Raymond Zarpanelian

Personal information
- Date of birth: 17 May 1933
- Place of birth: Paris, France
- Date of death: 29 March 2011 (aged 77)
- Place of death: Paris, France

Managerial career
- Years: Team
- 1993–1994: Sierra Leone
- 1997: ASF Bobo Dioulasso
- Al-Ansar

= Raymond Zarpanelian =

French football coach (1933–2011)

Raymond Zarpanelian (17 May 1933 – 29 March 2011) was an Armenian-French football coach who was last known to have been based at Al-Ansar in Saudi Arabia.

==Career==
===Sierra Leone===

In 1993, he was appointed manager of Sierra Leone.

Assisted by Sam Obi Metzger, Zarpanelian guided Sierra Leone to a 4–0 defeat to Ivory Coast and a 0–0 stalemate with Zambia at the 1994 Africa Cup of Nations, causing him to step down as coach and go back to Paris.

===Burkina Faso===
Working with ASFA Yennenga in early 1997, the Franco-Armenian took charge of ASF Bobo Dioulasso by summer of that year, driving them to a runners-up position in the league and a national cup trophy.

===Uganda===
Visited Uganda with French journalist Frank Simon to watch the 2000 CECAFA Cup and observe East African football.

==Personal life and death==
The former Sierra Leone mentor was said to have been a magnanimous person.

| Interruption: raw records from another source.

/-- A command has taken effect: it leaves its queue. -/
def State.dropCmd (s : State) (run ident : Nat) : State :=
  (s.run run).clusters.foldl (fun s c => let k := s.cluster c; s.setCluster c { k with cmds := k.cmds.filter (fun m => m.ident != ident) }) s

/-- The SVSAVE that a page is captured for is done: the page stays placed with its gates closed and its bindings removed (R360). -/
def State.saveDone (s : State) (pid va ident : Nat) : State :=
  let p := s.page pid
  match s.writeRecords (s.run p.run).tenant va (s.regionsOf pid) with
  | .error e => s.raise p.run { ErrRec.of e.cause (s.die p.die).tick with page := p.handle, cluster := (s.cluster p.cluster).idx, addr := e.addr }
  | .ok s =>
    let s := s.dropBindings pid
    let s := s.setPage pid { s.page pid with
      level := 3, svClosed := true, opened := false, captured := false, gated := false, svReq := none, frozen := false, causes := [] }
    (s.setSv pid ident ⟨2, false, 0⟩).dropCmd p.run ident

/-- REGION_CAPTURE: a page with a capture request is latched at its capture point; once what it had begun is done, an SVSAVE
writes its records. A capture of the run writes them all together (R344). -/
def regionCapture (s : State) : State :=
  let pid := s.focus.page
  let p := s.page pid
  if p.captured then
    match p.svReq with
    | some (va, ident) => if s.captureQuiet pid then s.saveDone pid va ident else s
    | none => s
  else if s.captureWanted pid ∧ p.capturePoint then s.latchPage pid
  else s

def execRegionCapture (s : State) : Ans := .next (regionCapture s)

end Sys2Proof.Machine
end

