/-- The limits and the root of a tenant as they read (R287, R288, R350). -/
def State.limitWord (s : State) (tenant off : Nat) : W64 :=
  let t := s.tenant tenant
  match off with
  | 0x2000 => BitVec.ofNat 64 t.hanglim
  | 0x3000 => BitVec.ofNat 64 t.grace
  | 0x4000 => t.txroot
  | _ => 0

/-- The latency that a die holds of the lane from another. -/
def State.storedLat (s : State) (d n : Nat) : Nat := ((s.die d).wag[n % 3]'(Nat.mod_lt _ (by decide))).lat

/-- WGLATn of die d: 0 for the die's own number; else the stored latency, or the sum over the two lanes of a relay plus 2 cycles (R300, R315). -/
def State.wglat (s : State) (d n : Nat) : Nat :=
  let t := 3 - d - n
  if n = d then 0 else if linkUp s d n then s.storedLat d n else s.storedLat d t + s.storedLat t n + 512

/-- A tick register of a die as it reads: TICK, PKTIME, POFF, WGSTAT and what the die holds of each die, 0 of itself (R300). -/
def State.tickWord (s : State) (d off : Nat) : W64 :=
  let x := s.die d
  let bit (b : Bool) (k : Nat) : Nat := if b then 2 ^ k else 0
  let of (n : Nat) (v : Waggle → W64) : W64 := if n = d then 0 else v (x.wag[n % 3]'(Nat.mod_lt _ (by decide)))
  if off = 0x00 then x.tick
  else if off = 0x08 then x.pktime
  else if off = 0x10 then x.poff
  else if off = 0x18 then
    BitVec.ofNat 64 (bit x.live[0] 0 + bit x.live[1] 1 + bit x.live[2] 2 + x.leader * 2 ^ 3 + bit x.cal 5 + bit x.links[0] 6 + bit x.links[1] 7 +
      bit x.links[2] 8 + bit x.detour 9)
  else if 0x20 ≤ off ∧ off < 0x38 then (let n := (off - 0x20) / 8; if n = d then 0 else BitVec.ofNat 64 (s.wglat d n % 2 ^ 16))
  else if 0x38 ≤ off ∧ off < 0x50 then of ((off - 0x38) / 8) (fun w => BitVec.ofNat 64 (sat32 w.off))
  else if 0x50 ≤ off ∧ off < 0x68 then of ((off - 0x50) / 8) (fun w => BitVec.ofNat 64 (sat32 w.rate))
  else 0

/-- What a register reads: a read has no effect on the machine (R8; log 64). The endpoint table reads as it was written. -/
def State.registerWord (s : State) (sp : RegSpace) (off : Nat) : W64 :=
  match sp with
  | .vf t => if !(s.tenant t).created ∨ s.dev.safe then 0 else s.vfWord t off
  | .pf p => if s.dev.safe ∧ p ≠ 0 then 0 else s.pfWord off
  | .slice d n => s.sliceWord (21 * d + n) off
  | .tenantLimits t => s.limitWord t off
  | .cluster c => s.clusterWord c off
  | .dieTicks d => s.tickWord d off
  | .endpoints _ => BitVec.ofNat 64 (s.dev.endpoints.get 0 off)

/-- The PF writes an entry of the endpoint table: the 48-bit Ethernet address of endpoint 0 to 65,535 (R405; log 103). -/
def endpointReg (port off : Nat) (v : W64) (s : State) : State :=
  if 65535 < off ∨ (s.dev.safe ∧ port ≠ 0) then s
  else { s with dev := { s.dev with endpoints := Tab.set s.dev.endpoints off (v.toNat % 2 ^ 48) } }

/-- REGISTER_WRITE: each field by its access code (R8); the tick registers are read-only (R300). -/
def registerWriteOp (sp : RegSpace) (off : Nat) (v : W64) (s : State) : State :=
  match sp with
  | .vf t => vfReg t off v s
  | .pf p => pfReg p off v s
  | .slice d n => sliceReg (21 * d + n) off v s
  | .tenantLimits t => limitReg t off v s
  | .cluster c => clusterReg c off v s
  | .dieTicks _ => s
  | .endpoints p => endpointReg p off v s

def execRegisterWrite (sp : RegSpace) (off : Nat) (v : W64) (s : State) : Ans := .next (registerWriteOp sp off v s)

/-! ## Packets without a run (R377 to R383) -/

/-- A packet that has no effect but its completion. -/
def plainPacket (h : PktHdr) (k : State → State) (s : State) : State :=
  if h.junk then s.failPacket s.focus.queue 0x20 else (k s).completePacket s.focus.queue

/-- SEAL discards the prefetch of every later packet (R371, R379). -/
def sealOp (s : State) : State := s.setQueue s.focus.queue { s.queue s.focus.queue with pre := [] }
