-- ==== Sys2Proof/Machine/Waits.lean ====
section
/-! DEFINITION. A controller that waits (R25, R205): its instruction, latched, is looked at again; it retires once its condition
holds, and goes on waiting otherwise. -/
namespace Sys2Proof.Machine

/-- The instructions that wait for a condition of their own (R25). -/
def waitingOp : Instr → Option (State → State)
  | .semwait rd rs1 rs2 => some (semwaitOp rd rs1 rs2)
  | .barwait rd rs1 rs2 => some (barwaitOp rd rs1 rs2)
  | .pgwait rd rs1 rs2 => some (pgwaitOp rd rs1 rs2)
  | .tkaln rd rs1 => some (tkalnOp rd rs1)
  | .stwait rd rs1 => some (stwaitOp rd rs1)
  | .cpywait rd rs1 => some (cpywaitOp rd rs1)
  | .halt rs1 => some (haltOp rs1)
  | .wayset rd rs1 rs2 => some (waysetOp rd rs1 rs2)
  | _ => none

/-- The queued instructions whose acceptance may wait for a PGPLACE or a GRLOAD (R205). -/
def queuedOp : Instr → Option (State → State)
  | .stbind rd rs1 rs2 => some (stbindOp rd rs1 rs2 false)
  | .stbindi rd rs1 rs2 => some (stbindOp rd rs1 rs2 true)
  | .pgplace rd rs1 => some (pgplaceOp rd rs1)
  | .pgfree rd rs1 => some (pgfreeOp rd rs1)
  | .gateopen rd rs1 => some (gateopenOp rd rs1)
  | .tripset rd rs1 rs2 => some (tripsetOp rd rs1 rs2)
  | .pgconst rd rs1 rs2 => some (pgconstOp rd rs1 rs2)
  | .seamset rd rs1 rs2 => some (seamsetOp rd rs1 rs2)
  | .svsave rd rs1 rs2 => some (svsaveOp rd rs1 rs2)
  | .svload rd rs1 rs2 => some (svloadOp rd rs1 rs2)
  | .ststop rd rs1 => some (ststopOp rd rs1)
  | .stcur rd rs1 => some (stcurOp rd rs1)
  | .ststat rd rs1 => some (ststatOp rd rs1)
  | _ => none

/-- The instruction that a waiting controller holds, if it is one of a kind. -/
def State.heldBy (s : State) (c : Nat) (kind : Instr → Option (State → State)) : Option (State → State) :=
  if (s.ctl c).st = .waiting then
    match decode32 (s.ctl c).insn with
    | .ok i => kind i
    | .error _ => none
  else none

/-- CONTROLLER_WAIT_END (R25). -/
def controllerWaitEnd (s : State) : State :=
  match s.heldBy s.focus.cluster waitingOp with
  | some f => f s
  | none => s

/-- QUEUED_COMMAND_ACCEPTANCE (R205). -/
def queuedCommandAcceptance (s : State) : State :=
  match s.heldBy s.focus.cluster queuedOp with
  | some f => f s
  | none => s

def execControllerWaitEnd (s : State) : Ans := .next (controllerWaitEnd s)
def execQueuedCommandAcceptance (s : State) : Ans := .next (queuedCommandAcceptance s)

end Sys2Proof.Machine
end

Diagnosed with kidney cancer, Zarpanelian died at a hospital in Paris at the age of 78 in 2011 and was buried on 6 April. Previously, he was linked with the Central African Republic technical director position. The Raymond Zarpanelian Trophy was launched in 2014 to honor an African-based French football technician each year, with Pascal Janin getting the award for his achievements with Stade Malien.